- Banket Location within Zimbabwe
- Coordinates: 17°23′S 30°24′E﻿ / ﻿17.383°S 30.400°E
- Country: Zimbabwe
- Province: Mashonaland West
- District: Zvimba District
- Elevation: 1,274 m (4,180 ft)

Population (1982)
- • Total: 5,698
- estimated
- Time zone: UTC+2 (CAT)

= Banket, Zimbabwe =

Banket (originally known as Banket Junction) is a town in the province of Mashonaland West, Zimbabwe. It is located about 95 km north-west of Harare on the main Harare-Chinhoyi road. According to the 1982 Population Census, the town had a population of 5,698. The name of the town is derived from banket rock formation: early settlers saw a conglomerate, which they hoped would bear gold, like the banket of the Witwatersrand gold fields. The conglomerate was not gold-bearing, although gold was late discovered and, along with chromite, is still mined in the area. Cattle, maize, cotton and tobacco are commercially farmed in the area.

Banket grew as a service centre for the surrounding mines and commercial farms, and has suffered from the downscaling of chromite mining in Zimbabwe. The town further suffered from the expropriation of white-owned commercial farms in the controversial land reform programme that began in 2000. The town's main source of income and business clientele, the farmers and businesspeople, all but disappeared from the scene, leading to a loss of business and income. The settlers who took over the farms failed to fill the gap created by the demise of commercial farms. This led to the collapse of retail businesses and the few industries that were in the town.

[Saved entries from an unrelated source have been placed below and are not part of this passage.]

-- ==== Sys2Proof/Certificates/Slice0/Obligations.lean ====
section
/-! DEFINITION. The statements for the provers, and before them the words they are made of. -/

namespace Sys2Proof.Machine

/-! ### Words of the statements: ports and notices -/

/-- The port is in no transaction, or in one that is still receiving: a command's row is then taken as a transaction, which for a
port that is receiving already is the model's choice (log 1). -/
abbrev Listening (p : PortId) (s : State) : Prop :=
  (s.port p).transaction = .inactive ∨ (s.port p).transaction = .receiving

/-- The port listens and no busy period runs, so that its commands come to their own checks. -/
abbrev Ready (p : PortId) (s : State) : Prop := s.busy = none ∧ Listening p s

/-- The port after the answer to a command that sends nothing: the transaction over, the result record replaced, no reply (R176,
R182). -/
def Port.answered (k : Port) (code : Byte) (o : PortOutcome) (value : Nat) (slot : Option Nat) : Port :=
  { k with
    transaction := .inactive, assembly := [], reply := []
    result := { code := code, outcome := o, value := BitVec.ofNat 32 value, slot := slot } }

/-- A copy that a raise of notice n reaches (R191, R193). -/
def NoticeCopy.took (n : Nat) (c : NoticeCopy) : NoticeCopy :=
  if c.mask.getLsbD n = true ∧ c.latchMasked = false then c
  else
    { c with
      latched := c.latched ||| BitVec.twoPow 25 n
      attn := (c.latched ||| BitVec.twoPow 25 n) &&& ~~~ c.mask != 0 }

/-- The Notice Unit after a raise of notice n that stands inside its validity group: every copy is reached. -/
def NoticeUnit.took (n : Nat) (u : NoticeUnit) : NoticeUnit :=
  { u with
    copies := { print := u.copies.print.took n, plan := u.copies.plan.took n, console := u.copies.console.took n } }

/-- The state with port p answered OK. -/
def State.accepted (s : State) (p : PortId) (code : Byte) (value : Nat) : State :=
  { s with ports := s.ports.set p ((s.port p).answered code .ok value none) }

/-- The state with port p answered by a refusal, which raises REFUSED, notice 22 (R182). -/
def State.refused (s : State) (p : PortId) (code : Byte) (o : PortOutcome) (value : Nat) : State :=
  { s with ports := s.ports.set p ((s.port p).answered code o value none), notices := s.notices.took 22 }

/-- The notice is latched in every copy that takes its raise (R191). -/
def State.Latched (s t : State) (n : Nat) : Prop :=
  ∀ p, (s.notices.copies.get p).mask.getLsbD n = false ∨ (s.notices.copies.get p).latchMasked = true →
    (t.notices.copies.get p).latched.getLsbD n = true

/-- The port after an event that adds 1 to its error count (R181). -/
def Port.erred (k : Port) : Port :=
  if k.errorCount < 127 then { k with errorCount := k.errorCount + 1 } else { k with overflow := true }

/-- The state after such an event at port p, which raises PORT_ERROR, notice 23 (R181). -/
def State.erred (s : State) (p : PortId) : State :=
  { s with ports := s.ports.set p (s.port p).erred, notices := s.notices.took 23 }

/-- The state after a read has been taken whose end leaves nothing to do: the record stands behind the dummy byte, and the
transaction is over, or goes on where select had been asserted before (R178, log 1). The counter of the free values moves. -/
def State.told (s : State) (p : PortId) (sent record : Bytes) : State :=
  let k := s.port p
  { s with
    ports := s.ports.set p { k with
      transaction := if k.transaction = .receiving then .readTaken .keep else .inactive
      assembly := if k.transaction = .receiving then sent else []
      reply := 0#8 :: record }
    freeTick := s.freeTick + 1 }

/-- Port p's result record replaced, its transaction as it was (R182). -/
def State.resulted (s : State) (p : PortId) (code : Byte) (o : PortOutcome) (value : Nat) : State :=
  { s with ports := s.ports.set p { s.port p with
      result := { code := code, outcome := o, value := BitVec.ofNat 32 value, slot := none } } }

/-! ### Words of the statements: notices, operations and scrap -/

/-- The Notice Unit after a raw level has been passed that stands inside its validity group (R189 to R191): where it differs from
the one held, it is held and its notice raised. -/
def NoticeUnit.passed (n : Nat) (v : Bool) (u : NoticeUnit) : NoticeUnit :=
  if u.levels.getLsbD n = v then u
  else ({ u with
    levels := if v then u.levels ||| BitVec.twoPow 10 n else u.levels &&& ~~~ BitVec.twoPow 10 n } : NoticeUnit).took n

/-- The state with a notice raised, and with a raw level passed, that stand inside their validity groups. -/
def State.noticed (s : State) (n : Nat) : State := { s with notices := s.notices.took n }
def State.passed (s : State) (n : Nat) (v : Bool) : State := { s with notices := s.notices.passed n v }

/-- The entry named, changed; the others as they are. -/
def State.entriesWith (s : State) (t : Target) (f : MapEntry → MapEntry) : List MapEntry :=
  s.map.entries.map (fun e => if e.slot = t.slot ∧ e.panel = t.panel then f e else e)

/-- The state with that entry changed. -/
def State.changed (s : State) (t : Target) (f : MapEntry → MapEntry) : State :=
  { s with map := { s.map with entries := s.entriesWith t f } }

/-- The reprint list after a scrap of the entry (R33, R35). -/
def State.reprintsWith (s : State) (e : MapEntry) (reason : ScrapReason) : List ReprintRecord :=
  if s.map.reprints.length < 16 then
    s.map.reprints ++
      [{ panel := e.panel, plan := e.plan, length := e.length, cls := e.cls, reason := reason }]
  else s.map.reprints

The town has three primary schools (Kuwadzana, St Georges and Banket Primary) and two secondary schools (Kuwadzana High School and the Catholic-church-owned Sacred Heart Secondary School). It has a district hospital and a council clinic. The town grew primarily because of its role as a service centre for surrounding commercial farms and mining settlements. Mazvikadei Dam is also located north of Banket.

==Government and politics==
Before the 1992 amalgamation of the rural councils, which managed mainly commercial farm land, and district councils, which managed mainly land held under traditional tenure, Banket-Trelawney Rural Council (BTRC) ran the small town. Services were good and infrastructure was solid . But there was a discrepancy in the level and quality of services between the white commercial farms and mainly white low density suburbs and the black high-density, low-income residential township of Kuwadzana. The amalgamation resulted in the creation of the Zvimba Rural District Council (ZRDC), with the head office being located at Murombedzi growth point. Crispen Kadhoza (ZANU-PF) served as councillor for Banket in ZRDC until losing ZANU-PF primary elections in 2008, and could therefore not represent the party in the electoral contest of 29 March, which was won by the MDC's Fanuel Tembo and Emmanuel Chinanzvavana who became the councillors for the two wards.

In 2008 Banket gained international fame following a series of politically motivated abductions of supporters of the opposition party. These included the councillors Fanuel Tembo, Emmanuel Chinanzvavana, his wife Concillia Chinanzvavana and an infant who was abducted with the mother. The abductees were later found in police custody after weeks of police denying knowledge of their whereabouts.

In 2007 the local government minister announced plans to turn the administration of Banket over to a town management board, which would put Banket in the same class as such urban centres as Ruwa, Chirundu and Hwange.

==Sport==
Banket used to boast a soccer team known as Banket United, or simply B.U. and more recently Dzinza. The team reached as high as Soccer Division One but never made it to the Premier Soccer League.